Машина бежала по дороге через картофельные поля, кругом широко стояло небо, а тоска держала сердце, затмевала все, не давала видеть красоту. Вот горя сколько вокруг, а как помочь? Что сделать для этой бабы, которая ушла было от беды, а потом рванулась к ней, не пожалев себя, детишек, горе другого человека, который, может, пил да поколачивал ее, поставила выше своего… Что сделать для этого шофера, для мамы…

— Слезай, сынок, приехали!

Юрка отер глаза, выпрыгнул, держа в руке чемодан. Грузовик стоял возле их дома. А на крылечке, теребя беленький накрахмаленный (выходной) платок, теплилась, как свеча, колыхалась, тянулась им навстречу бабушка.

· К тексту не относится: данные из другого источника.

-- ==== Sys2Proof/Word.lean ====
section
/-! DEFINITION. The words of the flash-protocol engine: bytes and 16-bit addresses (00_scope.md R11). -/

namespace Sys2Proof

/-- A byte: an unsigned 8-bit value (R11). -/
abbrev Byte := BitVec 8

/-- An address of the device and of the image: an unsigned 16-bit value (R11, `ADDR_W` of R9). -/
abbrev Addr := BitVec 16

end Sys2Proof
end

Юрка с шофером на руках вынесли маму из кабины.

Бабушка мелко засеменила по ступенькам, причитая; странные были и такие не похожие на нее слова, и она была точно бы другая…

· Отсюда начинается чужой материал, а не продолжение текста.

/-- Settles O19: the abort outside a session after a failed load; else the first READ of the pass, in a fresh session. -/
theorem verifyStarts : Obligations.VerifyStarts := by
  intro addr s hwf hs
  refine ⟨fun missing => ?_, fun img loaded => ?_⟩
  · rw [exec_verify_of_missing missing, abort_eq]
    simp only [hs]
    rfl
  · rw [exec_verify_of_load loaded, startVerifyRange_eq (s := openSession s) (map_wf hwf),
      seqFinish_goTo_fresh (c := .read _) (s := report .verifyStart (openSession s)) rfl (timeoutTicks_pos hwf) nofun]
    rfl

/-- Settles O20: the abort outside a session after a failed load; else the first chunk of the region, which is not empty, in a
fresh session. -/
theorem flashStarts : Obligations.FlashStarts := by
  intro addr s hwf hs
  refine ⟨fun missing => ?_, fun img loaded => ?_⟩
  · rw [exec_flash_of_missing missing, abort_eq]
    simp only [hs]
    rfl
  · have notEmpty : 0 < img.app.length := (load_fits (map_wf hwf) loaded).app_pos (map_wf hwf)
    rw [exec_flash_of_load loaded, writeLoop_of_lt notEmpty, counterAddr_counterAt,
      seqFinish_goTo_fresh (s := report _ (openSession s)) rfl (timeoutTicks_pos hwf) (write_size_le (chunkAt_length_le _ _))]
    rfl

end Sys2Proof.Machine
end

section
/-! The image a host presents, the chunks of its application region and the counter that addresses them (43_image_model.md
R115, 44_orchestrator.md R132, 20_memory.md R47). -/

namespace Sys2Proof.Machine

/-! ### The latched image -/

theorem ofPairs_cons (p : Addr × Byte) (ps : List (Addr × Byte)) :
    Memory.ofPairs (p :: ps) = Memory.write (Memory.ofPairs ps) p.1.toNat p.2 := rfl

/-- Settles O33: the first pair is written last, so it hides the later pairs of its address and leaves the others. -/
theorem latchedImageReads : Obligations.LatchedImageReads := by
  intro ps a
  induction ps with
  | nil => rfl
  | cons p ps ih =>
    rw [ofPairs_cons]
    by_cases hp : p.1 = a
    · rw [hp, read_write_same, List.find?_cons_of_pos (by simpa using hp), Option.map_some]
    · have ne : a.toNat ≠ p.1.toNat := fun he => hp (BitVec.eq_of_toNat_eq he).symm
      rw [read_write_other ne, List.find?_cons_of_neg (by simpa using hp), ih]

/-! ### Chunks -/

theorem chunkAt_length (app : List Byte) (K : Nat) : (chunkAt app K).length = min 64 (app.length - K) := by
  simp [chunkAt, Config.block]

/-- The first `n` chunks are the first `64 * n` bytes. -/
theorem chunks_flatten (app : List Byte) (n : Nat) :
    ((List.range n).map fun j => chunkAt app (64 * j)).flatten = app.take (64 * n) := by
  induction n with
  | zero => simp
  | succ n ih =>
    rw [List.range_succ, List.map_append, List.flatten_append, ih, Nat.mul_succ, List.take_add]
    simp [chunkAt, Config.block]

theorem lt_blocks_iff {n j : Nat} : j < Claims.blocks n ↔ 64 * j < n := by
  unfold Claims.blocks
  omega

/-- Settles O37: all `blocks` chunks together are the whole region, and each of them starts before its end. -/
theorem chunksPartitionTheApplication : Obligations.ChunksPartitionTheApplication := by
  intro app
  refine ⟨?_, fun j _ => chunkAt_length app _, fun j hj => ?_⟩
  · have whole : app.length ≤ 64 * Claims.blocks app.length := by
      have last := lt_blocks_iff (n := app.length) (j := Claims.blocks app.length)
      omega
    rw [chunks_flatten, List.take_of_length_le whole]
  · have start := lt_blocks_iff.mp hj
    rw [chunkAt_length]
    omega

/-! ### The counter -/

/-- A counter below 2^16 is the address it sends. -/
theorem counterAddr_toNat {A : BitVec 17} (h : A.toNat < 65536) : (counterAddr A).toNat = A.toNat := by
  simp only [counterAddr, BitVec.extractLsb'_toNat, Nat.shiftRight_zero]
  exact Nat.mod_eq_of_lt h

/-- Settles O38: a region's end is below 2^16, so 17 bits hold the counter before and after the addition. -/
theorem counterNeverWraps : Obligations.CounterNeverWraps := by
  intro A e hle
  have small : A.toNat < 65536 := hle.trans_lt e.isLt
  have sent := counterAddr_toNat small
  exact ⟨sent, sent.trans_le hle, counterNext_toNat small⟩

end Sys2Proof.Machine
end

section
/-! Registers, the host's issue, reset, and how a take ends (10_state.md R21, R25, R33, 41_response_buffer.md R95, R96,
70_reset_and_hazards.md R158). -/

namespace Sys2Proof.Machine

/-! ### STATUS -/

theorem status_bits (s : State) :
    s.status.getLsbD 0 = s.busy ∧ s.status.getLsbD 1 = s.done ∧ s.status.getLsbD 2 = s.session.isSome := by
  simp only [State.status, BitVec.getLsbD_append]
  simp [State.sess]

theorem status_reserved (s : State) : s.status.extractLsb' 3 5 = 0 :=
  calc s.status.extractLsb' 3 5
    _ = ((0 : BitVec 5) ++ BitVec.ofBool s.sess ++ BitVec.ofBool s.done).extractLsb' 2 5 :=
      BitVec.extractLsb'_append_eq_of_le (by decide)
    _ = ((0 : BitVec 5) ++ BitVec.ofBool s.sess).extractLsb' 1 5 := BitVec.extractLsb'_append_eq_of_le (by decide)
    _ = 0 := BitVec.extractLsb'_append_eq_left

/-- A session is open only while an operation runs. -/
theorem State.Inv.busy_of_session {s : State} (h : s.Inv) (hs : s.session.isSome = true) : s.busy = true := by
  have inSession : s.phase.inSession = true := h.session_iff ▸ hs
  refine h.busy_iff.mpr fun idle => ?_
  rw [idle] at inSession
  cases inSession

/-- Settles O42: the bits are those of R21's layout; the exclusions are parts of the invariant. -/
theorem statusRegister : Obligations.StatusRegister := by
  intro s
  obtain ⟨busy, done, sess⟩ := status_bits s
  refine ⟨busy, done, sess, status_reserved s, fun inv => ⟨?_, ?_⟩⟩
  · rintro ⟨hbusy, hdone⟩
    have idle := inv.done_not_busy (done.symm.trans hdone)
    rw [busy, idle] at hbusy
    cases hbusy
  · intro hsess
    exact busy.trans (inv.busy_of_session (sess.symm.trans hsess))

— Красавица наша… звездочка… зоренька теплая…

Они обнялись и заплакали обе, а старик стоял возле своей машины, и глядел на них, и тоже плакал. И Юрка просил кого-то, — может, судьбу: пусть вернется его сын, какой-никакой, пусть вернется! Пусть та женщина в черном платке не загинет в нищете и горе, пусть воздастся ей за доброту, которая победила все же!

Юрка тряхнул головой, взбежал по ступенькам (мама с бабушкой уже были в горнице), потом вернулся к шоферу:

— Пойдемте к нам. Ладно? Как вроде к себе. Пойдемте.

И вошли вместе.

Да она не так уж и изменилась-то, мама!

Да она и смеяться-то может!

И голос-то у нее хорош, и зубы белы.

— Мы с бабушкой, мам, об вас заботиться будем. Верно, бабушка?

— А как же, а как же!

В комнату через окна и дверь заглядывали соседки.

* * *

Уже целый год Виталий не ходил в школу.

— Ну и как? Нравится? — допытывал Юрка.

— Еще два года — и техник-лесовод.

…мерная вилка…

…гониометр…

…буссоль…

— Интересно?

— …Экономика лесного хозяйства, лесоводство… Да, очень. Это вообще, Юрка, все здорово.

— Что именно?

К тому времени они привыкли видеться часто. Но всегда — по случайному совпадению путей, без сговора. Дружба шла к ним на ощупь.

На этот раз вело их в лес, коричневый, уже почти облетевший, но еще теплый, сухой. Постояли возле дуба, с которого когда-то Виталий прыгал.

— Гляди, зеленый еще, — подивился Юрка.